L’ancien chercheur en neurosciences de 35 ans, sélectionné avec quatre autres Européens parmi 23 000 candidats pour devenir “astronaute de carrière” retrouvera cependant à Cologne Frank De Winne, et pas seulement en photo. Ce dernier sera le “boss” de Raphaël Liégeois, en tant que responsable de “l’école des astronautes”, le centre d’entraînement (CEA) de l’agence spatiale européenne (Esa). ” Ce qui j’ai envie de dire à Raphaël Liégeois à l’occasion de sa rentrée ? C’est une belle carrière, apprends beaucoup et amuse-toi aussi”, dit Frank De Winne, qui énumère les grandes priorités à transmettre à ses futurs étudiants durant ce basic training. “Il y a l’aspect général : le fonctionnement du corps humain, la spécificité du travail d’astronautes…. Le deuxième aspect, ce sont les connaissances sur la station spatiale internationale et son fonctionnement et puis troisièmement ce qu’on appelle le skills basic training : un entraînement qui donne les aptitudes nécessaires pour mener des tâches complexes dans l’ISS. Il y a d’abord une partie en classe mais très vite, on met les astronautes dans des simulateurs ou devant les payloads (différents équipements présents dans l’ISS) qu’ils vont devoir opérer.”

En effet, si le bâtiment extérieur, situé sur le “campus” de la DLR (l’agence spatiale allemande), avec sa façade vitrée, aurait tout à fait sa place dans n’importe quel zoning économique en Belgique, l’intérieur n’a rien de banal : passé le hall d’entrée, si l’on pousse quelques portes sécurisées, on débouche dans le grand “hall d’entraînement”. Dans cette grande salle au haut plafond, sont dispersées des sortes des “bidons” métalliques géants, d’une dizaine de mètres de long et de 4 à 5 mètres de diamètres.

Deux de ces cylindres sont les répliques parfaites du laboratoire Columbus, une des parties “européennes” de l’ISS, où les astronautes mènent des expériences dans l’espace, à la demande de scientifiques restés au sol. Ici, dans la réplique, les “murs” sont d’ailleurs couverts de matériel, que ce soit des ordinateurs portables – des attaches sont prévues en dessous pour les pieds pour ne pas flotter et pouvoir rester debout – ou ces “boîtes à gants”, containers où sont fixés des gants montant jusqu’aux épaules et qui permettent de manipuler une expérience de manière protégée.

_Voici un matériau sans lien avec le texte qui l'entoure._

/-- The instruction the decoder reads from the bits of a table word (none where it refuses). -/
def decodeTableWord (nbits w : Nat) : Option Instr :=
  match tableEncoding nbits w with
  | none => none
  | some e =>
    match decodeEncoding e with
    | .ok i => some i
    | .error _ => none

end Sys2Proof
end

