-- ==== Sys2Proof/Machine/SRegs.lean ====
section
/-! DEFINITION. Software accesses to engine S's registers (40_register_file.md §4, §5): one operation per rule, then one
meaning per row of the opcode table. Address and width are checked by the decoder and Machine/Fetch.lean (R190). -/

namespace Sys2Proof.Machine

/-! ## The rules -/

/-- RD S.MADR (R220). -/
def rdSMadr (c : SChan) (s : State) : State := readReg .S ((s.sch c).madr.setWidth 32) s

/-- WR S.MADR (R221). -/
def wrSMadr (c : SChan) (v : Word) (s : State) : State :=
  writeReg .S (s.setSch c { s.sch c with madr := v.extractLsb' 0 24 }) s

/-- RD S.BCR at byte offset k (R222). -/
def rdSBcr (c : SChan) (k : Nat) (w : AccessWidth) (s : State) : State := readReg .S (bcrRead (s.sch c).bcr k w) s

/-- WR S.BCR at byte offset k (R223). -/
def wrSBcr (c : SChan) (k : Nat) (w : AccessWidth) (v : Word) (s : State) : State :=
  writeReg .S (s.setSch c { s.sch c with bcr := bcrWrite (s.sch c).bcr k w v }) s

/-- RD S.CHCR (R224). -/
def rdSChcr (c : SChan) (s : State) : State := readReg .S (s.sch c).chcr s

/-- WR S.CHCR (R225): every bit is stored; on a start, the hidden state of R52 is cleared. -/
def wrSChcr (c : SChan) (v : Word) (s : State) : State :=
  let x := s.sch c
  let x1 :=
    if !sStr x.chcr && sStr v then
      { x with
        hasTag := false
        chainEnded := false
        active := false
        remaining := 0
        tagWords := false
        tagBuf := 0
        tagIrq := false }
    else x
  writeReg .S (s.setSch c { x1 with chcr := v }) s

/-- RD S.TADR (R226). -/
def rdSTadr (c : SChan) (s : State) : State := readReg .S ((s.sch c).tadr.setWidth 32) s

/-- WR S.TADR (R227). -/
def wrSTadr (c : SChan) (v : Word) (s : State) : State :=
  writeReg .S (s.setSch c { s.sch c with tadr := v.extractLsb' 0 24 }) s

/-- RD S.DPCR (R228). -/
def rdSDpcr (s : State) : State := readReg .S s.engS.dpcr s

/-- WR S.DPCR (R229). -/
def wrSDpcr (v : Word) (s : State) : State := writeReg .S (s.setEngS { s.engS with dpcr := v }) s

/-- RD S.DPCR2 (R230). -/
def rdSDpcr2 (s : State) : State := readReg .S s.engS.dpcr2 s

/-- WR S.DPCR2 (R231). -/
def wrSDpcr2 (v : Word) (s : State) : State := writeReg .S (s.setEngS { s.engS with dpcr2 := v }) s

/-- RD S.DICR (R232). -/
def rdSDicr (s : State) : State := readReg .S (dicrValue s.engS) s

/-- WR S.DICR (R233): BE, IM1 and MIE written directly, write-1-to-clear IP1, re-evaluate. -/
def wrSDicr (v : Word) (s : State) : State :=
  writeReg .S (reevalS (s.setEngS { s.engS with
    be := v.getLsbD 15
    im1 := v.extractLsb' 16 7
    mie := v.getLsbD 23
    ip1 := s.engS.ip1 &&& ~~~(v.extractLsb' 24 7) })) s

/-- RD S.DICR2 (R234). -/
def rdSDicr2 (s : State) : State := readReg .S (dicr2Value s.engS) s

/-- WR S.DICR2 (R235): write-1-to-clear TIP and IP2, IM2 written directly, re-evaluate. -/
def wrSDicr2 (v : Word) (s : State) : State :=
  writeReg .S (reevalS (s.setEngS { s.engS with
    tip := s.engS.tip &&& ~~~(v.extractLsb' 0 13)
    im2 := v.extractLsb' 16 6
    ip2 := s.engS.ip2 &&& ~~~(v.extractLsb' 24 6) })) s

/-- RD S.DMACEN (R236). -/
def rdSDmacen (s : State) : State := readReg .S s.engS.dmacen s

/-- WR S.DMACEN (R237). -/
def wrSDmacen (v : Word) (s : State) : State := writeReg .S (s.setEngS { s.engS with dmacen := v }) s

/-- RD S.DMACINTEN (R238). -/
def rdSDmacinten (s : State) : State := readReg .S s.engS.dmacinten s

/-- WR S.DMACINTEN (R239): no re-evaluation. -/
def wrSDmacinten (v : Word) (s : State) : State := writeReg .S (s.setEngS { s.engS with dmacinten := v }) s

/-! ## The rows of the opcode table -/

/-- `RD S.MADR[0]` (R220). -/
def execRdSMadr_0 (s : State) : Host.Outcome State Fault Refusal :=
  .next (rdSMadr 0 s)

/-- `WR S.MADR[0]` (R221). -/
def execWrSMadr_0 (v : Word) (s : State) : Host.Outcome State Fault Refusal :=
  .next (wrSMadr 0 v s)

/-- `RD S.BCR[0]+0` (R222). -/
def execRdSBcr_0_0 (w : AccessWidth) (s : State) : Host.Outcome State Fault Refusal :=
  .next (rdSBcr 0 0 w s)

/-- `RD S.BCR[0]+1` (R222). -/
def execRdSBcr_0_1 (s : State) : Host.Outcome State Fault Refusal :=
  .next (rdSBcr 0 1 .w8 s)
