-- ==== Sys2Proof/Machine/Step.lean ====
section
/-! DEFINITION. One step of the machine, and the host's way to place an instruction for the next step. -/

namespace Sys2Proof.Machine

/-- One step (Machine/Fetch.lean). -/
def step (s : State) : Host.Outcome State Fault Refusal := runStep s

/-- The state with a word of the opcode table placed where the next step takes its instruction (log 2, log 16). -/
def State.withFetchWord (s : State) (nbits w : Nat) : State := placeTableWord nbits w s

end Sys2Proof.Machine
end

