/-- A SERVICE_S that is not IDLE touches one channel, the lowest-numbered ready one: every other channel, its pending bits
and its peer, every mask and enable, are as before, and no call is made for it (R62, R341, R361). -/
def Obligations.ServiceSTouchesOneChannel : Prop :=
  ∀ (s t : State) (c : SChan), ServesS s c → exec .serviceS s = .next t →
    (∀ d, d ≠ c → t.sch d = s.sch d ∧ t.peersS[d] = s.peersS[d]) ∧
    (∀ i, i ≠ c.val → t.engS.tip.getLsbD i = s.engS.tip.getLsbD i ∧ t.engS.ip1.getLsbD i = s.engS.ip1.getLsbD i) ∧
    (∀ i, i + 7 ≠ c.val → t.engS.ip2.getLsbD i = s.engS.ip2.getLsbD i) ∧
    t.engS.im1 = s.engS.im1 ∧ t.engS.im2 = s.engS.im2 ∧ t.engS.be = s.engS.be ∧ t.engS.mie = s.engS.mie ∧
    t.engS.dpcr = s.engS.dpcr ∧ t.engS.dpcr2 = s.engS.dpcr2 ∧ t.engS.dmacen = s.engS.dmacen ∧
    t.engS.dmacinten = s.engS.dmacinten ∧
    (∃ l, t.log = s.log ++ l ∧ ∀ e ∈ l, eventPeerS e = none ∨ eventPeerS e = some c) ∧
    (t.response = .progress c.val ∨ ∃ r, t.response = .fault r ∧ r.channel = some c.val)

/-! ## Engine P transfers -/

/-- A service of a started channel with quadwords left, from memory to its peer, moves one: it reads the quadword at MADR
with bits 3:0 cleared and pushes it, adds 16 to MADR, takes 1 from QWC, and completes the channel with the last quadword
in Normal mode or of an ended chain (R293 to R295, R300, R304). -/
def Obligations.ServicePMovesAQuadwordToThePeer : Prop :=
  ∀ (s : State) (c : PChan), ServesP s c →
    ((s.pch c).chcr.extractLsb' 2 2 = 0 ∨ (s.pch c).chcr.extractLsb' 2 2 = 1) → (s.pch c).qwc ≠ 0 →
    (s.pch c).chcr.getLsbD 0 = true → c ≠ 8 → c ≠ 9 → (answerP s c).accepts = true →
    ∃ t, exec .serviceP s = .next t ∧
      EndsP c { (s.pch c).unitMoved with drq := (answerP s c).request.getD (s.pch c).drq } (s.pch c).unitCompletes
        [.memReadP (busAddrP (s.pch c).madr), .pushP c (s.memP.readQuad (busAddrP (s.pch c).madr).toNat) true] s t ∧
      (∀ a, t.memP.readByte a = s.memP.readByte a) ∧ (∀ a, t.spr.readByte a = s.spr.readByte a)

/-- A service of a started channel with quadwords left, from its peer to memory, pops one and stores it at MADR with bits
3:0 cleared; no other byte changes (R104, R293 to R295, R300, R304). -/
def Obligations.ServicePMovesAQuadwordToMemory : Prop :=
  ∀ (s : State) (c : PChan) (q : Quad), ServesP s c → s.memP.wf = true →
    ((s.pch c).chcr.extractLsb' 2 2 = 0 ∨ (s.pch c).chcr.extractLsb' 2 2 = 1) → (s.pch c).qwc ≠ 0 →
    (s.pch c).chcr.getLsbD 0 = false → c ≠ 8 → c ≠ 9 → (answerP s c).unit = some q →
    ∃ t, exec .serviceP s = .next t ∧
      EndsP c { (s.pch c).unitMoved with drq := (answerP s c).request.getD (s.pch c).drq } (s.pch c).unitCompletes
        [.popP c (some q), .memWriteP (busAddrP (s.pch c).madr) q] s t ∧
      t.memP.readQuad (busAddrP (s.pch c).madr).toNat = q ∧
      (∀ a, a < (busAddrP (s.pch c).madr).toNat ∨ (busAddrP (s.pch c).madr).toNat + 16 ≤ a →
        t.memP.readByte a = s.memP.readByte a) ∧
      (∀ a, t.spr.readByte a = s.spr.readByte a)

/-- Channels 8 and 9 move their quadwords through the scratchpad at SADR & 0x3FF0, and SADR moves on by 16 (R102, R302):
into the scratchpad from memory, and out of it into memory. -/
def Obligations.ServicePMovesScratchpadQuadwords : Prop :=
  ∀ (s : State) (c : PChan), ServesP s c → (c = 8 ∨ c = 9) →
    ((s.pch c).chcr.extractLsb' 2 2 = 0 ∨ (s.pch c).chcr.extractLsb' 2 2 = 1) → (s.pch c).qwc ≠ 0 →
    ((s.pch c).chcr.getLsbD 0 = true → s.spr.wf = true →
      ∃ t q, q = s.memP.readQuad (busAddrP (s.pch c).madr).toNat ∧ exec .serviceP s = .next t ∧
        EndsP c { (s.pch c).unitMoved with sadr := (s.pch c).sadr + 16 } (s.pch c).unitCompletes
          [.memReadP (busAddrP (s.pch c).madr), .sprWrite (sprOffset (s.pch c).sadr) q] s t ∧
        t.spr.readQuad (sprOffset (s.pch c).sadr).toNat = q ∧
        (∀ a, a < (sprOffset (s.pch c).sadr).toNat ∨ (sprOffset (s.pch c).sadr).toNat + 16 ≤ a →
          t.spr.readByte a = s.spr.readByte a) ∧
        (∀ a, t.memP.readByte a = s.memP.readByte a)) ∧
    ((s.pch c).chcr.getLsbD 0 = false → s.memP.wf = true →
      ∃ t q, q = s.spr.readQuad (sprOffset (s.pch c).sadr).toNat ∧ exec .serviceP s = .next t ∧
        EndsP c { (s.pch c).unitMoved with sadr := (s.pch c).sadr + 16 } (s.pch c).unitCompletes
          [.sprRead (sprOffset (s.pch c).sadr), .memWriteP (busAddrP (s.pch c).madr) q] s t ∧
        t.memP.readQuad (busAddrP (s.pch c).madr).toNat = q ∧
        (∀ a, a < (busAddrP (s.pch c).madr).toNat ∨ (busAddrP (s.pch c).madr).toNat + 16 ≤ a →
          t.memP.readByte a = s.memP.readByte a) ∧
        (∀ a, t.spr.readByte a = s.spr.readByte a))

Lors de la première année, dans cet espace vital de 50 m2, les élèves apprendront à s’orienter dans ce module, identifier les équipements et leurs fonctions, manipuler le sous-système informatique du module, via les mêmes ordinateurs portables que ceux installés dans l’espace… Frank De Winne s’amuse à dire que pour devenir un bon astronaute, il faut apprendre à savoir lire, à se servir de ses mains et à ne pas prendre d’initiatives. “Lors d’un jour nominal (sans incident, NdlR) à la station, l’astronaute dispose d’une timeline dans un ordinateur qui décrit minute par minute quelle tâche il doit réaliser, décrit-il. On ouvre la timeline, où il est écrit : voici la tâche que tu dois mener. Une procédure y est attachée. Tu ouvres la procédure, tu la lis et tu l’exécutes. Si quelque chose ne fonctionne pas comme dans la procédure, tu stoppes et tu appelles le sol. Voilà les tâches quotidiennes des astronautes ! Cela dit, on s’entraîne aussi à prendre des initiatives en cas d’urgence – il y a là aussi beaucoup de procédures.” Ces répétitions au sein du “faux module” ne se mènent pas toutefois durant la première année mais le plus proche possible du véritable vol, afin que “tout reste frais dans le cerveau des gens”.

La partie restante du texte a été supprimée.